[Task brief]: Exercise in exact copying. Transcribe every entry that follows, word for word.

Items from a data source
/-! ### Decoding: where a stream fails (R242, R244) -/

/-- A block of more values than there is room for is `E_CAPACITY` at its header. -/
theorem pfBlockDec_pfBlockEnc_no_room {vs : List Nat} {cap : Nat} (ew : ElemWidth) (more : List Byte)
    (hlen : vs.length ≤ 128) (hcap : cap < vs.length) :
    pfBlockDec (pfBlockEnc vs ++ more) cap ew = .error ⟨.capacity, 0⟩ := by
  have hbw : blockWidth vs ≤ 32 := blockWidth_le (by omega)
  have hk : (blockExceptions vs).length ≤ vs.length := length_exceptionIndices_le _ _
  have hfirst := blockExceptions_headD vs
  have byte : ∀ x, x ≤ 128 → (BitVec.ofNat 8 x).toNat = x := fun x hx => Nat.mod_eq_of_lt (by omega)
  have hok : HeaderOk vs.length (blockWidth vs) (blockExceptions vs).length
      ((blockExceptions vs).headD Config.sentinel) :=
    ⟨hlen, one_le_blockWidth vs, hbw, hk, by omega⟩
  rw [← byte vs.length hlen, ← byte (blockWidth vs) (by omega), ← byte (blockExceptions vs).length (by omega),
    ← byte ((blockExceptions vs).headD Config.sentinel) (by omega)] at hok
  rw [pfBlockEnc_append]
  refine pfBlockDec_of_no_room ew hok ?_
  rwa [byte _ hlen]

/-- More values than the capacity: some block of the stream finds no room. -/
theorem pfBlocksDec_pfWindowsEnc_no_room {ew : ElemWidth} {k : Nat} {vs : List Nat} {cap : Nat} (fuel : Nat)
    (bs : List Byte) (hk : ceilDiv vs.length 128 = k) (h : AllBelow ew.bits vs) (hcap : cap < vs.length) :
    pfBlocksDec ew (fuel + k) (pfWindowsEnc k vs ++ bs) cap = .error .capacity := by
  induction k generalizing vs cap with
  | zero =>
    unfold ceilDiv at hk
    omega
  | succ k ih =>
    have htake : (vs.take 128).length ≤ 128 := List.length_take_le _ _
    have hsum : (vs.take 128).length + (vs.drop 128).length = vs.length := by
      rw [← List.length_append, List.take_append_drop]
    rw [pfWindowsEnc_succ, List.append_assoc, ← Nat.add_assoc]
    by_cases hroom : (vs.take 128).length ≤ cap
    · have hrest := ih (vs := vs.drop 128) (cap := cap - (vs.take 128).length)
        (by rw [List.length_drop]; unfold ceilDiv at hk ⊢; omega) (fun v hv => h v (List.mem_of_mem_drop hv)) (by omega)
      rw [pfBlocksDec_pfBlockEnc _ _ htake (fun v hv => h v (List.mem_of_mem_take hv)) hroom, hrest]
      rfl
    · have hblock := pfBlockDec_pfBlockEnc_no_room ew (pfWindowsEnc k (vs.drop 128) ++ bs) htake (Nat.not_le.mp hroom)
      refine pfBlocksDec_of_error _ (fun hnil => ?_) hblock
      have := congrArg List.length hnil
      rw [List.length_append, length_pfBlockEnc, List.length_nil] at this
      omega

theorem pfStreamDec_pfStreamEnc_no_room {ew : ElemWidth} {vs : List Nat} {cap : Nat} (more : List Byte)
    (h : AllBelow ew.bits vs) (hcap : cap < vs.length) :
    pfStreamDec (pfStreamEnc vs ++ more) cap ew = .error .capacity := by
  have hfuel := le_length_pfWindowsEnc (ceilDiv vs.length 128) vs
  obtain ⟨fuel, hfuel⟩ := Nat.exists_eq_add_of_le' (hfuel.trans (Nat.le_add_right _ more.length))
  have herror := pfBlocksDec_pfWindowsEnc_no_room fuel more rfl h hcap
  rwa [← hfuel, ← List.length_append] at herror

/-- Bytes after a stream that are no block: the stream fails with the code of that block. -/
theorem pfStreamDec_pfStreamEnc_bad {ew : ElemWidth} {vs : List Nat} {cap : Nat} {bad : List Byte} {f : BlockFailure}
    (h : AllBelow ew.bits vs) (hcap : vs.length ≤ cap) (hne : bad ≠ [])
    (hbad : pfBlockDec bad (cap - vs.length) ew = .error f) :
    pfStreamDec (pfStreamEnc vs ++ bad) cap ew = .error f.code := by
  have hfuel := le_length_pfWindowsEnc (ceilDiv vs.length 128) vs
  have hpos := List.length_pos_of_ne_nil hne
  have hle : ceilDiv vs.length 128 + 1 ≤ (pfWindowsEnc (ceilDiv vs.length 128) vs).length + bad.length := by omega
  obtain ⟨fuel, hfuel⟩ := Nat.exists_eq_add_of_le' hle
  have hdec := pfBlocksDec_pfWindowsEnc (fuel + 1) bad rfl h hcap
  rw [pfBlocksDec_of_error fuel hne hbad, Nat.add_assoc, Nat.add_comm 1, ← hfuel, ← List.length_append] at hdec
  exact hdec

[Worked solution]:
/-! ### Decoding: where a stream fails (R242, R244) -/

/-- A block of more values than there is room for is `E_CAPACITY` at its header. -/
theorem pfBlockDec_pfBlockEnc_no_room {vs : List Nat} {cap : Nat} (ew : ElemWidth) (more : List Byte)
    (hlen : vs.length ≤ 128) (hcap : cap < vs.length) :
    pfBlockDec (pfBlockEnc vs ++ more) cap ew = .error ⟨.capacity, 0⟩ := by
  have hbw : blockWidth vs ≤ 32 := blockWidth_le (by omega)
  have hk : (blockExceptions vs).length ≤ vs.length := length_exceptionIndices_le _ _
  have hfirst := blockExceptions_headD vs
  have byte : ∀ x, x ≤ 128 → (BitVec.ofNat 8 x).toNat = x := fun x hx => Nat.mod_eq_of_lt (by omega)
  have hok : HeaderOk vs.length (blockWidth vs) (blockExceptions vs).length
      ((blockExceptions vs).headD Config.sentinel) :=
    ⟨hlen, one_le_blockWidth vs, hbw, hk, by omega⟩
  rw [← byte vs.length hlen, ← byte (blockWidth vs) (by omega), ← byte (blockExceptions vs).length (by omega),
    ← byte ((blockExceptions vs).headD Config.sentinel) (by omega)] at hok
  rw [pfBlockEnc_append]
  refine pfBlockDec_of_no_room ew hok ?_
  rwa [byte _ hlen]

/-- More values than the capacity: some block of the stream finds no room. -/
theorem pfBlocksDec_pfWindowsEnc_no_room {ew : ElemWidth} {k : Nat} {vs : List Nat} {cap : Nat} (fuel : Nat)
    (bs : List Byte) (hk : ceilDiv vs.length 128 = k) (h : AllBelow ew.bits vs) (hcap : cap < vs.length) :
    pfBlocksDec ew (fuel + k) (pfWindowsEnc k vs ++ bs) cap = .error .capacity := by
  induction k generalizing vs cap with
  | zero =>
    unfold ceilDiv at hk
    omega
  | succ k ih =>
    have htake : (vs.take 128).length ≤ 128 := List.length_take_le _ _
    have hsum : (vs.take 128).length + (vs.drop 128).length = vs.length := by
      rw [← List.length_append, List.take_append_drop]
    rw [pfWindowsEnc_succ, List.append_assoc, ← Nat.add_assoc]
    by_cases hroom : (vs.take 128).length ≤ cap
    · have hrest := ih (vs := vs.drop 128) (cap := cap - (vs.take 128).length)
        (by rw [List.length_drop]; unfold ceilDiv at hk ⊢; omega) (fun v hv => h v (List.mem_of_mem_drop hv)) (by omega)
      rw [pfBlocksDec_pfBlockEnc _ _ htake (fun v hv => h v (List.mem_of_mem_take hv)) hroom, hrest]
      rfl
    · have hblock := pfBlockDec_pfBlockEnc_no_room ew (pfWindowsEnc k (vs.drop 128) ++ bs) htake (Nat.not_le.mp hroom)
      refine pfBlocksDec_of_error _ (fun hnil => ?_) hblock
      have := congrArg List.length hnil
      rw [List.length_append, length_pfBlockEnc, List.length_nil] at this
      omega

theorem pfStreamDec_pfStreamEnc_no_room {ew : ElemWidth} {vs : List Nat} {cap : Nat} (more : List Byte)
    (h : AllBelow ew.bits vs) (hcap : cap < vs.length) :
    pfStreamDec (pfStreamEnc vs ++ more) cap ew = .error .capacity := by
  have hfuel := le_length_pfWindowsEnc (ceilDiv vs.length 128) vs
  obtain ⟨fuel, hfuel⟩ := Nat.exists_eq_add_of_le' (hfuel.trans (Nat.le_add_right _ more.length))
  have herror := pfBlocksDec_pfWindowsEnc_no_room fuel more rfl h hcap
  rwa [← hfuel, ← List.length_append] at herror

/-- Bytes after a stream that are no block: the stream fails with the code of that block. -/
theorem pfStreamDec_pfStreamEnc_bad {ew : ElemWidth} {vs : List Nat} {cap : Nat} {bad : List Byte} {f : BlockFailure}
    (h : AllBelow ew.bits vs) (hcap : vs.length ≤ cap) (hne : bad ≠ [])
    (hbad : pfBlockDec bad (cap - vs.length) ew = .error f) :
    pfStreamDec (pfStreamEnc vs ++ bad) cap ew = .error f.code := by
  have hfuel := le_length_pfWindowsEnc (ceilDiv vs.length 128) vs
  have hpos := List.length_pos_of_ne_nil hne
  have hle : ceilDiv vs.length 128 + 1 ≤ (pfWindowsEnc (ceilDiv vs.length 128) vs).length + bad.length := by omega
  obtain ⟨fuel, hfuel⟩ := Nat.exists_eq_add_of_le' hle
  have hdec := pfBlocksDec_pfWindowsEnc (fuel + 1) bad rfl h hcap
  rw [pfBlocksDec_of_error fuel hne hbad, Nat.add_assoc, Nat.add_comm 1, ← hfuel, ← List.length_append] at hdec
  exact hdec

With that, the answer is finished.